-- ==== Sys2Proof/Machine/Dnp3.lean ====
section
/-! DEFINITION. The DNP3 outstation (R422–R428): link and transport layers by octets; of the application layer everything the
spec states (function codes, IIN bits, controls, time, freeze, events, unsolicited responses, Secure Authentication). The
object octets are in Machine/DnpObj.lean. -/
namespace Sys2Proof
namespace Machine

/-- The outstation of instance `i` changed. -/
def State.modDnp (s : State) (i : Nat) (f : Dnp → Dnp) : State := s.modSvc i (fun v => { v with dnp := f v.dnp })
/-- The outstation of instance `i`. -/
def State.dnp (s : State) (i : Nat) : Dnp := (s.svc i).dnp

/-! ### Link layer (R422) -/

/-- The CRC octets of a block (R246, R422). -/
def dlCrc (b : List Byte) : List Byte := leBytes 2 ((crcOf 1 0#32 b) ^^^ 0xFFFF#32).toNat

/-- User data with a CRC after each 16 octets. -/
def dlBlocks : Nat → List Byte → List Byte
  | 0, _ => []
  | n + 1, d => if d.isEmpty then [] else d.take 16 ++ dlCrc (d.take 16) ++ dlBlocks n (d.drop 16)

/-- A link frame. -/
def dlFrame (ctrl dst src : Nat) (d : List Byte) : List Byte :=
  let h := [0x05#8, 0x64#8, BitVec.ofNat 8 (5 + d.length), BitVec.ofNat 8 ctrl] ++ leBytes 2 dst ++ leBytes 2 src
  h ++ dlCrc h ++ dlBlocks (d.length + 1) d

/-- The user data of a received frame's blocks: none where a CRC is wrong or octets are missing. -/
def dlData : Nat → Nat → List Byte → Option (List Byte)
  | 0, _, _ => none
  | k + 1, n, b =>
    if n = 0 then (if b.isEmpty then some [] else none)
    else
      let m := min 16 n
      if b.length < m + 2 ∨ (b.drop m).take 2 ≠ dlCrc (b.take m) then none
      else (dlData k (n - m) (b.drop (m + 2))).map (b.take m ++ ·)

/-- A received frame: control octet, destination, source, user data. -/
structure DlFrame where
  ctrl : Nat
  dst : Nat
  src : Nat
  data : List Byte
  deriving DecidableEq, Repr

/-- A frame with right start octets, length and CRCs. -/
def dlParse (b : List Byte) : Option DlFrame :=
  let len := (b.getD 2 0#8).toNat
  if b.length < 10 ∨ b.take 2 ≠ [0x05#8, 0x64#8] ∨ len < 5 ∨ (b.drop 8).take 2 ≠ dlCrc (b.take 8) then none
  else (dlData 20 (len - 5) (b.drop 10)).map (fun d =>
    { ctrl := (b.getD 3 0#8).toNat, dst := leNat ((b.drop 4).take 2), src := leNat ((b.drop 6).take 2), data := d })

/-- A secondary frame on the line: function code of the link layer. -/
def State.dlReply (s : State) (i : Nat) (r : SvcRec) (fc : Nat) : State :=
  s.modSvc i (fun v => { v with line := dlFrame fc (r.par 14 2) (r.par 12 2) [] })

/-! ### Application responses -/

/-- Canopy time in ms (R423): 0 with BT_NOM = 0. -/
def State.dnpMs (s : State) : Nat :=
  let nom := (s.reg rBtNom).toNat
  if nom = 0 then 0 else (s.bt.bt + s.bt.ofs).toNat * 1000 / nom
/-- DNP3 time (R423). -/
def State.dnpTime (s : State) (i : Nat) : Nat :=
  if s.reg rBtNom = 0#32 then 0 else (s.dnpMs + (s.dnp i).tofs.toNat) % 2 ^ 48

/-- The IIN bits of a response (R423): 1.0 broadcast, 1.1–1.3 events of a class, 1.4 need time, 1.7 restart, 2.0–2.3. -/
def Dnp.iinNow (d : Dnp) : BitVec 16 :=
  d.iin ||| BitVec.ofNat 16 (maskOf 4 (fun c => decide (1 ≤ c) && d.events.any (fun e => decide (e.cls = c))))

/-- An IIN bit set. -/
def State.iinSet (s : State) (i k : Nat) : State := s.modDnp i (fun d => { d with iin := d.iin ||| BitVec.ofNat 16 (2 ^ k) })
/-- IIN bits cleared. -/
def State.iinClear (s : State) (i : Nat) (mask : BitVec 16) : State := s.modDnp i (fun d => { d with iin := d.iin &&& ~~~ mask })

/-- The segment that waits for a link confirmation, on the line as confirmed user data. -/
def State.dlPush (s : State) (i : Nat) (r : SvcRec) : State :=
  match (s.dnp i).out with
  | [] => s
  | b :: _ => s.modSvc i (fun v => { v with line := dlFrame (0x53 + 0x20 * b2n v.dnp.ofcb) (r.par 14 2) (r.par 12 2) b })
/-- A fragment handed to the transport and link layers: with DLCONF each segment waits for the confirmation of the one before it. -/
def State.dlSend (s : State) (i : Nat) (r : SvcRec) (b : List Byte) : State :=
  let segs := tpSegs (s.dnp i).tseq b
  let s1 := s.modDnp i (fun d => { d with tseq := (d.tseq + segs.length) % 64, sent := b })
  if r.par 16 1 = 1 then
    (s1.modDnp i (fun d => { d with out := d.out ++ segs, dlTries := some (d.dlTries.getD 0) })).dlPush i r
  else s1.modSvc i (fun v => { v with line := (segs.map (fun x => dlFrame 0x44 (r.par 14 2) (r.par 12 2) x)).flatten })

/-- A fragment of an application response or unsolicited response sent (R422): as many of the objects as fit; where more follow, it asks
for a confirmation. The bits of one request (broadcast, 2.0–2.2) are then clear. -/
def State.appFrag (s : State) (i : Nat) (r : SvcRec) (fc seq : Nat) (first con : Bool) (objs : List (List Byte)) : State :=
  let fit := takeFit 2044 objs
  let d := s.dnp i
  let ac := 128 * b2n first + 64 * b2n fit.2.isEmpty + 32 * b2n (con || !fit.2.isEmpty) + 16 * b2n (fc == 130) + seq % 16
  let b := [BitVec.ofNat 8 ac, BitVec.ofNat 8 fc] ++ leBytes 2 d.iinNow.toNat ++ fit.1.flatten
  (s.modDnp i (fun d => { d with iin := d.iin &&& ~~~ 0x0701#16, more := fit.2, mseq := seq })).dlSend i r b
/-- A response sent, from its first fragment on. -/
def State.appSendObjs (s : State) (i : Nat) (r : SvcRec) (fc seq : Nat) (con : Bool) (objs : List (List Byte)) : State :=
  s.appFrag i r fc seq true con objs
/-- A response without objects. -/
def State.appSend (s : State) (i : Nat) (r : SvcRec) (fc seq : Nat) (con : Bool) : State := s.appSendObjs i r fc seq con []

/-! ### Events and unsolicited responses (R425) -/

/-- Events of enabled classes that wait. -/
def Dnp.pendingEvents (d : Dnp) : Nat := (d.events.filter (fun e => decide ((d.classes / 2 ^ e.cls) % 2 = 1))).length

/-- The objects of the events that a response carries, in the variation asked for (0: the default). -/
def Dnp.eventObjs (d : Dnp) (hit : DnpEvent → Option Nat) : List (List Byte) :=
  d.events.filterMap (fun e => (hit e).map (fun v =>
    let g := eventGroup (fld e.point 24 3)
    eventObj g (if v = 0 then defaultVar g else v) e.point e.value e.ms))

/-- One unsolicited response sent: all waiting events of enabled classes are in it. -/
def State.unsol (s : State) (i : Nat) (r : SvcRec) (tries : Nat) : State :=
  let s1 := s.modDnp i (fun d =>
    { d with
      unsolWait := some tries
      useq := if tries = 0 then d.useq + 1 else d.useq
      events := if d.null then d.events
        else d.events.map (fun e => if (d.classes / 2 ^ e.cls) % 2 = 1 then { e with sent := true } else e) })
  s1.appSendObjs i r 130 (s1.dnp i).useq true (if (s1.dnp i).null then [] else (s1.dnp i).eventObjs (fun e => if e.sent then some 0 else none))

/-- SERVICE_INIT (R414): the whole workspace is written 0, the data tables are read (one that cannot be read sets CFGERR), and
STATE becomes RUNNING. A DNP3 outstation starts with IIN1.7 and IIN1.4 set (R423) and, with UNSOL[0], sends the null unsolicited response (R425). -/
def execServiceInit (i : Fin 64) (s : State) : Out :=
  .next (match s.svRec i with
    | none => s
    | some r =>
      if s.mode ≠ .run ∨ fld (s.svStat i) 0 2 ≠ 1 then s
      else
        let n := match svSize r.type with
          | some z => z.2.2.2.2
          | none => 0
        let s1 := (List.range (n / 16)).foldl (fun s k => s.wordZero (r.ws / 16 + k)) s
        let q := s1.svReads (svTables r)
        let s2 := if q.1.isSome then q.2 else q.2.svFlag i 11
        let null := decide (r.type = 3) && r.parBit 22 0
        let s3 := (s2.rsetFld (rSvStat i) 0 2 2).modDnp i (fun d => { d with iin := 0x0090#16, null := null })
        if null then s3.unsol i r 0 else s3)

/-- An unsolicited response may be sent: allowed, none waiting for confirmation. -/
def State.unsolFree (s : State) (i : Nat) (r : SvcRec) : Bool := r.parBit 22 0 && (s.dnp i).unsolWait.isNone

/-- A confirmation ends what was sent: reported events leave the buffer; where fragments of the response are left, the next is sent. -/
def State.dnpConfirm (s : State) (i : Nat) (r : SvcRec) (uns : Bool) : State :=
  if uns && (s.dnp i).unsolWait.isNone then s
  else if !uns && !(s.dnp i).more.isEmpty then s.appFrag i r 129 ((s.dnp i).mseq + 1) false true (s.dnp i).more
  else s.modDnp i (fun d =>
    { d with events := d.events.filter (fun e => !e.sent), null := if uns then false else d.null,
             unsolWait := if uns then none else d.unsolWait })

/-- An event stored, or dropped with IIN2.3 (R425); UCOUNT of them make an unsolicited response due. -/
def State.dnpStore (s : State) (i : Nat) (r : SvcRec) (e : DnpEvent) : State :=
  if r.par 42 2 ≤ (s.dnp i).events.length then s.iinSet i 11
  else
    let s1 := s.modDnp i (fun d => { d with events := d.events ++ [e] })
    if s1.unsolFree i r && decide (r.par 26 2 ≤ (s1.dnp i).pendingEvents) then s1.unsol i r 0 else s1

/-- DNP3_EVENT (R425, R428): a message of the events endpoint; a malformed one sets BADMSG. -/
def execDnp3Event (i : Fin 64) (s : State) : Out :=
  .next (match s.svOn i 3 with
    | none => s
    | some r =>
      match s.svTake i r 1 2 with
      | (none, s1) => s1
      | (some m, s1) =>
        let p := mWord m 1
        let en := fld p 24 3
        if mOpc m ≠ 0x32 ∨ mLen m ≠ 0 ∨ (m.length ≠ 3 ∧ m.length ≠ 5) ∨ ¬ (en = 0 ∨ en = 1 ∨ en = 3 ∨ en = 5) then s1.svFlag i 10
        else
          match s1.svRead (r.par 44 4 + 8 * en + 4) with
          | (none, s2) => s2.svFlag i 11
          | (some cfg, s2) =>
            let cls := if fld p 28 2 = 0 then fld cfg 16 2 else fld p 28 2
            if cls = 0 then s2
            else
              let ms := if m.length = 5 then ((mWord m 3).toNat + (mWord m 4).toNat * 2 ^ 32) % 2 ^ 48 else s2.dnpTime i
              s2.dnpStore i r { cls := cls, point := p, value := mWord m 2, ms := ms })

/-- DNP3_UNSOL_HOLD (R425): UHOLD ms after the first event of an enabled class. -/
def execDnp3UnsolHold (i : Fin 64) (s : State) : Out :=
  .next (match s.svOn i 3 with
    | none => s
    | some r => if s.unsolFree i r && decide (0 < (s.dnp i).pendingEvents) then s.unsol i r 0 else s)

/-- DNP3_CONFIRM_TIMEOUT (R425): the unsolicited response is repeated URETRY times, without limit for 255 and for the null
response; then it is given up. -/
def execDnp3ConfirmTimeout (i : Fin 64) (s : State) : Out :=
  .next (match s.svOn i 3 with
    | none => s
    | some r =>
      match (s.dnp i).unsolWait with
      | none => s
      | some k =>
        if (s.dnp i).null || r.par 23 1 = 255 || decide (k < r.par 23 1) then s.unsol i r (k + 1)
        else s.modDnp i (fun d => { d with unsolWait := none, events := d.events.map (fun e => { e with sent := false }) }))

/-- DNP3_LINK_CONFIRM_TIMEOUT (R422): a primary frame repeated up to DLRETRY times; then what waits is given up. -/
def execDnp3LinkConfirmTimeout (i : Fin 64) (s : State) : Out :=
  .next (match s.svOn i 3 with
    | none => s
    | some r =>
      match (s.dnp i).dlTries with
      | none => s
      | some k =>
        if k < r.par 17 1 then (s.modDnp i (fun d => { d with dlTries := some (k + 1) })).dlPush i r
        else s.modDnp i (fun d => { d with dlTries := none, out := [] }))

/-! ### Controls (R428) -/

/-- Words 1 to 4 of a CONTROL message. -/
def ctlWords (idx fc kind : Nat) (a b c : Word) : List Word :=
  [BitVec.ofNat 32 (idx % 2 ^ 16 + fc * 2 ^ 16 + kind * 2 ^ 24), a, b, c]

/-- A notice to the application (R428): KIND 4 to 7; no reply is expected. -/
def State.dnpNotice (s : State) (i kind fc : Nat) : State :=
  s.modDnp i (fun d => { d with todo := d.todo ++ [(ctlWords 0 fc kind 0#32 0#32 0#32, false)] })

☆ ☆ ☆ ☆ ☆ ☆ ☆

Exercise: With "octets" as the word to match, copy each line of the records that has it.

Exercise result:
/-! DEFINITION. The DNP3 outstation (R422–R428): link and transport layers by octets; of the application layer everything the
object octets are in Machine/DnpObj.lean. -/
/-- The CRC octets of a block (R246, R422). -/
/-- User data with a CRC after each 16 octets. -/
/-- The user data of a received frame's blocks: none where a CRC is wrong or octets are missing. -/
/-- A frame with right start octets, length and CRCs. -/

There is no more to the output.